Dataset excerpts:
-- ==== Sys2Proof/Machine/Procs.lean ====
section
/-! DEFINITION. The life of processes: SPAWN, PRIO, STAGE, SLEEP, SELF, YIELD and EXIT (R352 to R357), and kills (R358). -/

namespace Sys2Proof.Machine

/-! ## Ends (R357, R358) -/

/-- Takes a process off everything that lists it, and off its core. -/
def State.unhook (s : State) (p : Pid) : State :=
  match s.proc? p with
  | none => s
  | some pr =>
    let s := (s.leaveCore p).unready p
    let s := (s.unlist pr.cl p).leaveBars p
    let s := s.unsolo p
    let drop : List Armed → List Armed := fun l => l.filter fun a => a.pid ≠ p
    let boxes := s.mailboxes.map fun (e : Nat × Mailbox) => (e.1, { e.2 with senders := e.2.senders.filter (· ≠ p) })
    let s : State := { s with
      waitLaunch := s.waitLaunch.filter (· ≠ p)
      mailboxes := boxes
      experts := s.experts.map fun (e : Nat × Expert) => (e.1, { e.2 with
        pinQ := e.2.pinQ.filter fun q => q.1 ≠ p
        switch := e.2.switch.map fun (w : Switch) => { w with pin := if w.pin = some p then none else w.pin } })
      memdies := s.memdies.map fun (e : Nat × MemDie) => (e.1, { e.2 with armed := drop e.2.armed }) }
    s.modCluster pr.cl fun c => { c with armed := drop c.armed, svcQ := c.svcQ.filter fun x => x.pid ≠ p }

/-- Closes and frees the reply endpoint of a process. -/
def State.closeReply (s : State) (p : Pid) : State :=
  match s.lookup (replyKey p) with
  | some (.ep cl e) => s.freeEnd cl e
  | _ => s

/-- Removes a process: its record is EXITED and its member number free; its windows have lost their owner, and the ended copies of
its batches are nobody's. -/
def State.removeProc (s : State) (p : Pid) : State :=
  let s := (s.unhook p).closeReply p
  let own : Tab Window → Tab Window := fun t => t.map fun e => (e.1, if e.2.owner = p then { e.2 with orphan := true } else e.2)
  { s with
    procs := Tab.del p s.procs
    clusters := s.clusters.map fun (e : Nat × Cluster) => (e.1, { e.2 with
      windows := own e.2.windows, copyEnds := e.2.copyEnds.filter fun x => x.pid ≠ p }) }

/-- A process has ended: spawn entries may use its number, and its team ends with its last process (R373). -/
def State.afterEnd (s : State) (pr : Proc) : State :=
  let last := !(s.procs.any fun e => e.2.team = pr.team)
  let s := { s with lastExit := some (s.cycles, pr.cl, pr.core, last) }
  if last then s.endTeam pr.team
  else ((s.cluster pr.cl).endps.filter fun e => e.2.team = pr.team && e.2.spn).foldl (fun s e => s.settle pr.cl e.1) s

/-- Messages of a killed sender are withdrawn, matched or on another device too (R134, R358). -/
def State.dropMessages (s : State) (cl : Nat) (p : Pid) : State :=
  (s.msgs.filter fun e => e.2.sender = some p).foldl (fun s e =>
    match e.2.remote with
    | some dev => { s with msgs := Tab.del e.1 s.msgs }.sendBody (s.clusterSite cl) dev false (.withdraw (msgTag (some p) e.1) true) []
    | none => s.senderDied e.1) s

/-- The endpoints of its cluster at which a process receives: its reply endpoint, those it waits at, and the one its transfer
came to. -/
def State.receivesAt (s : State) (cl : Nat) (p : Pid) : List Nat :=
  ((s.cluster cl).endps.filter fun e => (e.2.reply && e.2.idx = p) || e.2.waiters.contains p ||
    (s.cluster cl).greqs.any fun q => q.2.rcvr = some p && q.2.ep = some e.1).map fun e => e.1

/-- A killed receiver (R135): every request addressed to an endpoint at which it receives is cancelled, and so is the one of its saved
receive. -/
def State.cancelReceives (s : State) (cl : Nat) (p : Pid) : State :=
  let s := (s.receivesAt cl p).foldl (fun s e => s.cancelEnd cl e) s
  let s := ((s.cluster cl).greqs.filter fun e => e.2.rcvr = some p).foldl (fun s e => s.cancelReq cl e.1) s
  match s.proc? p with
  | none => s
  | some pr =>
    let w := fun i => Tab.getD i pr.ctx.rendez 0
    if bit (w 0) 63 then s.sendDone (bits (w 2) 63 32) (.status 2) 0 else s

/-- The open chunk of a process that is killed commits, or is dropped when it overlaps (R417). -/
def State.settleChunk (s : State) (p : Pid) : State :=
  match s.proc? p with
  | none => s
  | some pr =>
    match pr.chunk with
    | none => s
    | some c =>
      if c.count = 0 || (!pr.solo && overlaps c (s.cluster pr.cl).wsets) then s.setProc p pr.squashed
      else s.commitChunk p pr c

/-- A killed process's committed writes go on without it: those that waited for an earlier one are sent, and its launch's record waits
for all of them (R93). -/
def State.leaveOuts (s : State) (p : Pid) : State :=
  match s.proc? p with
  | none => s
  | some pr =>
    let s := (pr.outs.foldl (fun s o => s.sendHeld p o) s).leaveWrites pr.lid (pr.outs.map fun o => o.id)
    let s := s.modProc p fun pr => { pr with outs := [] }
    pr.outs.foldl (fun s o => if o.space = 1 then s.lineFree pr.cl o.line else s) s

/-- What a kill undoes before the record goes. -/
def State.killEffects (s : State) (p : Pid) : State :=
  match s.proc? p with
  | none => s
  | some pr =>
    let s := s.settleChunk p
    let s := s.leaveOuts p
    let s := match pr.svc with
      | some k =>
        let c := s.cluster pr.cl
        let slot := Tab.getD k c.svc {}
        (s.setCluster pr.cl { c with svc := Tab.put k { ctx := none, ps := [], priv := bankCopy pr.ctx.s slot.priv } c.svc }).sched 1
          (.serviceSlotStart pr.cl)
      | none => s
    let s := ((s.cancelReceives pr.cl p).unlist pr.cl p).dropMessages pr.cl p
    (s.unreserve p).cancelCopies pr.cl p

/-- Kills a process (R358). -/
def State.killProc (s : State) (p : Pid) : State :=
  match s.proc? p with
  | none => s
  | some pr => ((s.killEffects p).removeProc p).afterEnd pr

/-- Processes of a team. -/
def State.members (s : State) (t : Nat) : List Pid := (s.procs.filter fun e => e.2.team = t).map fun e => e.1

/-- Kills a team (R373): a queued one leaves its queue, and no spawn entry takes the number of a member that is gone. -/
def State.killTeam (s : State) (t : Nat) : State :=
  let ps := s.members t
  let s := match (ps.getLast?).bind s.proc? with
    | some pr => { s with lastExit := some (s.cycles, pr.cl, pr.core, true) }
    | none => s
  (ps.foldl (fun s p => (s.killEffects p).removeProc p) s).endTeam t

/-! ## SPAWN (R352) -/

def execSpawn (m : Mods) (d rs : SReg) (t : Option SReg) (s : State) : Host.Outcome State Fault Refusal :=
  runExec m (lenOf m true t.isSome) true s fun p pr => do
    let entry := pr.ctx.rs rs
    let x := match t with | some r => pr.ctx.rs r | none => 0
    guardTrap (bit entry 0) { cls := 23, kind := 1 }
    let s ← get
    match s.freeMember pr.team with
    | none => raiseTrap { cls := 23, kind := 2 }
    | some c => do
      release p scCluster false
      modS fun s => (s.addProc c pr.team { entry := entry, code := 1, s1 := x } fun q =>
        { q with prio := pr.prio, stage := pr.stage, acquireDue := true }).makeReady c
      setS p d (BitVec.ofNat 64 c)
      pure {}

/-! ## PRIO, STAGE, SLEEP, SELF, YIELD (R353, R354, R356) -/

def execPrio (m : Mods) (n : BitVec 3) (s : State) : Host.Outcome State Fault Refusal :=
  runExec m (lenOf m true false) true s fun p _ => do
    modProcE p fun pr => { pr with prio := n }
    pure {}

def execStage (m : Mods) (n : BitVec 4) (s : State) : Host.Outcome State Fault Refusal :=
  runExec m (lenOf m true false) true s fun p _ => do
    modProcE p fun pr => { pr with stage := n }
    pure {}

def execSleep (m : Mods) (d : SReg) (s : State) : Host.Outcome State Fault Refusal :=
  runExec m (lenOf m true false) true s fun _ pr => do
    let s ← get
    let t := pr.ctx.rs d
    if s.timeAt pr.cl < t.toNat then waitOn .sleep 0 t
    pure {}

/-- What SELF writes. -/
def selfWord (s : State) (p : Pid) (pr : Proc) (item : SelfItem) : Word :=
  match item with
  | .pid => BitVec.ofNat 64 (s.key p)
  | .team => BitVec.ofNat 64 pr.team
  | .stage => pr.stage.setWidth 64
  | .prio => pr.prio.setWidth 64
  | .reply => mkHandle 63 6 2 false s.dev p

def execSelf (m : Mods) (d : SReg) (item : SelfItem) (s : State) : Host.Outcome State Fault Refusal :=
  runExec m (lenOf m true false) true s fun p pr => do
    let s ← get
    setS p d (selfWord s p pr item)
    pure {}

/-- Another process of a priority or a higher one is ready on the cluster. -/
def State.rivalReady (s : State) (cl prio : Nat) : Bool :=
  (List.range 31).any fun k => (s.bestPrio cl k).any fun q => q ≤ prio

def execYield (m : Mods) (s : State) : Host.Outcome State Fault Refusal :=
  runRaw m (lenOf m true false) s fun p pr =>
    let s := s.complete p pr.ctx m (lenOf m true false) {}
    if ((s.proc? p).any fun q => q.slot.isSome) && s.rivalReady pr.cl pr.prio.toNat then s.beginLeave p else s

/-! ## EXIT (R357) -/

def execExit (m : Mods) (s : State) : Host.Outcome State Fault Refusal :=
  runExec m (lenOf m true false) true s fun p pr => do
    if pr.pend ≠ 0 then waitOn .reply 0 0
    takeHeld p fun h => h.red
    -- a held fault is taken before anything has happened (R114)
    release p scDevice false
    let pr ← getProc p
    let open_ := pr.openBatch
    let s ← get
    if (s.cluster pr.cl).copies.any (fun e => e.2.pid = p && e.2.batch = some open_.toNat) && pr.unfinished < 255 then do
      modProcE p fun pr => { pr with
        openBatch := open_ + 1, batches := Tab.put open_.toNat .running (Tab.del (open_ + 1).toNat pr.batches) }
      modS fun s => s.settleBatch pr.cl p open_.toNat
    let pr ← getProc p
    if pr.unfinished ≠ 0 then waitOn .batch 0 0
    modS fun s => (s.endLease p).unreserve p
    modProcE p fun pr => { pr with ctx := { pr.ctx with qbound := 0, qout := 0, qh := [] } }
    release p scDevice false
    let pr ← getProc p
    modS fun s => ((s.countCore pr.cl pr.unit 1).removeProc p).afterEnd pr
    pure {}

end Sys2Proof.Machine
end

...

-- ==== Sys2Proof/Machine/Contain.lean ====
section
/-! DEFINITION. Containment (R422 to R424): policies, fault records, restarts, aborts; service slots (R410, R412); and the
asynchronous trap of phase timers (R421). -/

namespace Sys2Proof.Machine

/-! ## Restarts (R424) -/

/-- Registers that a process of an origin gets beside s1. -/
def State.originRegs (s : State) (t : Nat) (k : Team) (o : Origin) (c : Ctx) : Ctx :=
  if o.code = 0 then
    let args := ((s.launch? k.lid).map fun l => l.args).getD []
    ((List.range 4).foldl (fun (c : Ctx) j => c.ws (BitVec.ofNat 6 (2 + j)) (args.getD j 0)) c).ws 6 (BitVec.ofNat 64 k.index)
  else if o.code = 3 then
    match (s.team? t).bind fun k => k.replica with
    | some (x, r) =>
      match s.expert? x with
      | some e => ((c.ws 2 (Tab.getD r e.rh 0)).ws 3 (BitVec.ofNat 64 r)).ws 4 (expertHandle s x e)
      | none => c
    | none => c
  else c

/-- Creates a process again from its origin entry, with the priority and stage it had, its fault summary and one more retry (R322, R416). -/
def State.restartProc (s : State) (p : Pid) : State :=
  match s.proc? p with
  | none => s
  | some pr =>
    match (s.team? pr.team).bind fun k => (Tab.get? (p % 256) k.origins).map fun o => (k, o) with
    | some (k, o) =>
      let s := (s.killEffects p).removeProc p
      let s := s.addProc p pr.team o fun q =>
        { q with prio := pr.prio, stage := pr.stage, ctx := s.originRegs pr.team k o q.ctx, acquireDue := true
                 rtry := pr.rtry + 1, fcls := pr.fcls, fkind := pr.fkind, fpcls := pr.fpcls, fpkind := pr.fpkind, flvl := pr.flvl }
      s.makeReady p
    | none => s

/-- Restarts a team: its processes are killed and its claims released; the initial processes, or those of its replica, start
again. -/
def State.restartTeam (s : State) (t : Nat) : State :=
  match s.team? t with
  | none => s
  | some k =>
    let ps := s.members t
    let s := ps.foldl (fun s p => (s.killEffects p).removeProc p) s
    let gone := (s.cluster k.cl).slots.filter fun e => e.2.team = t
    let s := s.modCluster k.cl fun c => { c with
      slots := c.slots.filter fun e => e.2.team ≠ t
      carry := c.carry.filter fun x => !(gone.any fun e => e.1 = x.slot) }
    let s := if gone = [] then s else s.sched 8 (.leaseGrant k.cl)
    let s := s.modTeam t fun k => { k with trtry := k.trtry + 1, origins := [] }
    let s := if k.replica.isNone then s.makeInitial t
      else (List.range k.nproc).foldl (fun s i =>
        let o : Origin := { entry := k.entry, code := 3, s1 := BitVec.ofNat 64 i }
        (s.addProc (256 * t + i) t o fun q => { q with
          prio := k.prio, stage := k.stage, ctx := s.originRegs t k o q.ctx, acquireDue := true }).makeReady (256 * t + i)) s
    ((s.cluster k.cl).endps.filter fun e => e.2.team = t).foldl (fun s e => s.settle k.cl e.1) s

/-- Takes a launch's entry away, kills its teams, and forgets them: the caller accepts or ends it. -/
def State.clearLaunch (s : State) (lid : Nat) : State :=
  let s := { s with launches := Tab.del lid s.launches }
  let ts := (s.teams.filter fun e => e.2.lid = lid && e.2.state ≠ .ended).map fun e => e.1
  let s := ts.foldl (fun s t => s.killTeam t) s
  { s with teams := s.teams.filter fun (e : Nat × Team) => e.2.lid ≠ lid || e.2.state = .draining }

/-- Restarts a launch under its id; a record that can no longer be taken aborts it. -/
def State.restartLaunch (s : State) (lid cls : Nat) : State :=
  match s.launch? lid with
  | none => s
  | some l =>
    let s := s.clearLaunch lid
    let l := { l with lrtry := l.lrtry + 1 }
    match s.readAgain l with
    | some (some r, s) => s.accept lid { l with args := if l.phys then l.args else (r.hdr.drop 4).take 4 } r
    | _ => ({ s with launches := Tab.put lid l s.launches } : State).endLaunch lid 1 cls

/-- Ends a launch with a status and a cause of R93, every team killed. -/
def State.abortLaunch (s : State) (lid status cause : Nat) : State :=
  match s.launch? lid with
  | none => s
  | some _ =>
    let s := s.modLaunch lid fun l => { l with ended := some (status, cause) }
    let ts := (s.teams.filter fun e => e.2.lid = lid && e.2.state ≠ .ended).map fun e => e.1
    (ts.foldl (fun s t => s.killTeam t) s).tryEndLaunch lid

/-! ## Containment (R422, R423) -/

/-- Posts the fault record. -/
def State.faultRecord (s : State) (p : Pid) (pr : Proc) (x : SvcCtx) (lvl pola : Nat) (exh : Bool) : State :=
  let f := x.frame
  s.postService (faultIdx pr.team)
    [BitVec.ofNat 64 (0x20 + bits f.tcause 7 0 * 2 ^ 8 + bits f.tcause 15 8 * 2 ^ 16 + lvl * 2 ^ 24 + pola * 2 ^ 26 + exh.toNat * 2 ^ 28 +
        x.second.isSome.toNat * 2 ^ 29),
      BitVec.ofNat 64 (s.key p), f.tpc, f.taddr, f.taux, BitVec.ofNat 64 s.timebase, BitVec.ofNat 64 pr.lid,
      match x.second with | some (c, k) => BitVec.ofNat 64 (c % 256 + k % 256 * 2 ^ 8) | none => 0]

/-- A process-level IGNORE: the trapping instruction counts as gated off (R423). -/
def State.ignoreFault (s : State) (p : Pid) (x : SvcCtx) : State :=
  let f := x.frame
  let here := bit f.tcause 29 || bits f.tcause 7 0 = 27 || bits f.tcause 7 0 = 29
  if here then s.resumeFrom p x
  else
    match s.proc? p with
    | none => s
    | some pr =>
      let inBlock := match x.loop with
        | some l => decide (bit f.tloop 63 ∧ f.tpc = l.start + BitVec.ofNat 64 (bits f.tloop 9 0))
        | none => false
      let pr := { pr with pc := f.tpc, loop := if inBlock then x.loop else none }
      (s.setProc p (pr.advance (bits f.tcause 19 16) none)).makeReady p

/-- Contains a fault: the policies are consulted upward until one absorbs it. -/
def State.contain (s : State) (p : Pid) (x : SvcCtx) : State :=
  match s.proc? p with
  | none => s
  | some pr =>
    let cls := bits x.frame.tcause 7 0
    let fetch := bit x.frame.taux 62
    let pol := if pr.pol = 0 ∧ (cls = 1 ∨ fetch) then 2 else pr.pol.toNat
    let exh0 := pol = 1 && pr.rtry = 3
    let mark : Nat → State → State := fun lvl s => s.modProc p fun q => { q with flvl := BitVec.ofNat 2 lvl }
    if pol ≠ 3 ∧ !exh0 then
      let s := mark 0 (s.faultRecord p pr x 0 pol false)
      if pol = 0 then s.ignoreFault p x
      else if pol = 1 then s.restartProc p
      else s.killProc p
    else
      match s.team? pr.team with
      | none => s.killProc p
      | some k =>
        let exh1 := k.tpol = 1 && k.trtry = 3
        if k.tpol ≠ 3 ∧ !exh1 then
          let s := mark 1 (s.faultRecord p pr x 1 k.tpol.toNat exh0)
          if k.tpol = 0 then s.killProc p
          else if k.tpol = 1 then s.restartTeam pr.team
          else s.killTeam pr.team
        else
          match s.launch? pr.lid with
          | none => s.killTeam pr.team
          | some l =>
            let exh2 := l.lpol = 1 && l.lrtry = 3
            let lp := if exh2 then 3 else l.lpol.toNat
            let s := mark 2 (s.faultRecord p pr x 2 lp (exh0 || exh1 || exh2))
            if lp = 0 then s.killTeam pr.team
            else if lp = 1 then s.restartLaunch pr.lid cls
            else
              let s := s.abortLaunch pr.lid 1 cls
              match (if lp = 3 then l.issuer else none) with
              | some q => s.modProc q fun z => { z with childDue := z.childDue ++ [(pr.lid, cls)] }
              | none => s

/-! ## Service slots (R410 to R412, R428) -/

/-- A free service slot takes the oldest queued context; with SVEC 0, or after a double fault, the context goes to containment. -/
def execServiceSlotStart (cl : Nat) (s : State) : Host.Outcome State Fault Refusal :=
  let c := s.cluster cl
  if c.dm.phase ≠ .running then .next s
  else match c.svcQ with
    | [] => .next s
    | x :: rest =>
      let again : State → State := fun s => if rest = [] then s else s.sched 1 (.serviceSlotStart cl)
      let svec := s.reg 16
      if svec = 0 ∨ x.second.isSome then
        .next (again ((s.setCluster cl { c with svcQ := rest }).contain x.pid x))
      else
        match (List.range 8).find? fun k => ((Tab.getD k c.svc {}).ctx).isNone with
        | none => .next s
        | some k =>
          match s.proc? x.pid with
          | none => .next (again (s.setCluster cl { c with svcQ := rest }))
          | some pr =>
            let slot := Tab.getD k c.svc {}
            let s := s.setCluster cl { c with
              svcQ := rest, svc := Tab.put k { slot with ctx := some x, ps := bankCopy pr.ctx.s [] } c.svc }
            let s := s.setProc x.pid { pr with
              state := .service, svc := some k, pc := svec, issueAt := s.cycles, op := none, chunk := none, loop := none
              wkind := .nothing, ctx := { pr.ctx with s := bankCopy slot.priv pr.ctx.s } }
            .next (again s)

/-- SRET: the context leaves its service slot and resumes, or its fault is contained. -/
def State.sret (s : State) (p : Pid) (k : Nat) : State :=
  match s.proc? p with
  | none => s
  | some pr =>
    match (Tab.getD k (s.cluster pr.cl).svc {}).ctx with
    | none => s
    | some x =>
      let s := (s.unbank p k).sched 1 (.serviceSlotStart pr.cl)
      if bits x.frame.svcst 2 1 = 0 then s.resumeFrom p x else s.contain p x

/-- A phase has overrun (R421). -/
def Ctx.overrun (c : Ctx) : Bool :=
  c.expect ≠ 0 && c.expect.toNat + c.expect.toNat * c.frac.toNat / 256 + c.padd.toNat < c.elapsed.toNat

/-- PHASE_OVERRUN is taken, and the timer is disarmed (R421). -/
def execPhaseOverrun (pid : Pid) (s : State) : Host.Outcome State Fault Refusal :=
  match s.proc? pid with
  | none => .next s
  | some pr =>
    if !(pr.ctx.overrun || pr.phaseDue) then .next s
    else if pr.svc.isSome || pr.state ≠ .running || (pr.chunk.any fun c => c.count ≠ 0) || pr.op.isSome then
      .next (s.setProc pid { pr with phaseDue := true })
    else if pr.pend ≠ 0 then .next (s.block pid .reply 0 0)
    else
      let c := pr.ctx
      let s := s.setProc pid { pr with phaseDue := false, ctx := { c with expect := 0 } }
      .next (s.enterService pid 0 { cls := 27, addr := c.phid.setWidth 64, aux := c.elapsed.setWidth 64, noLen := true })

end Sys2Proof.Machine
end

Required action:
Output the lines above exactly, but only those between the line holding "else match c.svcQ with" and the line holding "c.expect ≠ 0", inclusive.

Task answer:
  else match c.svcQ with
    | [] => .next s
    | x :: rest =>
      let again : State → State := fun s => if rest = [] then s else s.sched 1 (.serviceSlotStart cl)
      let svec := s.reg 16
      if svec = 0 ∨ x.second.isSome then
        .next (again ((s.setCluster cl { c with svcQ := rest }).contain x.pid x))
      else
        match (List.range 8).find? fun k => ((Tab.getD k c.svc {}).ctx).isNone with
        | none => .next s
        | some k =>
          match s.proc? x.pid with
          | none => .next (again (s.setCluster cl { c with svcQ := rest }))
          | some pr =>
            let slot := Tab.getD k c.svc {}
            let s := s.setCluster cl { c with
              svcQ := rest, svc := Tab.put k { slot with ctx := some x, ps := bankCopy pr.ctx.s [] } c.svc }
            let s := s.setProc x.pid { pr with
              state := .service, svc := some k, pc := svec, issueAt := s.cycles, op := none, chunk := none, loop := none
              wkind := .nothing, ctx := { pr.ctx with s := bankCopy slot.priv pr.ctx.s } }
            .next (again s)

/-- SRET: the context leaves its service slot and resumes, or its fault is contained. -/
def State.sret (s : State) (p : Pid) (k : Nat) : State :=
  match s.proc? p with
  | none => s
  | some pr =>
    match (Tab.getD k (s.cluster pr.cl).svc {}).ctx with
    | none => s
    | some x =>
      let s := (s.unbank p k).sched 1 (.serviceSlotStart pr.cl)
      if bits x.frame.svcst 2 1 = 0 then s.resumeFrom p x else s.contain p x

/-- A phase has overrun (R421). -/
def Ctx.overrun (c : Ctx) : Bool :=
  c.expect ≠ 0 && c.expect.toNat + c.expect.toNat * c.frac.toNat / 256 + c.padd.toNat < c.elapsed.toNat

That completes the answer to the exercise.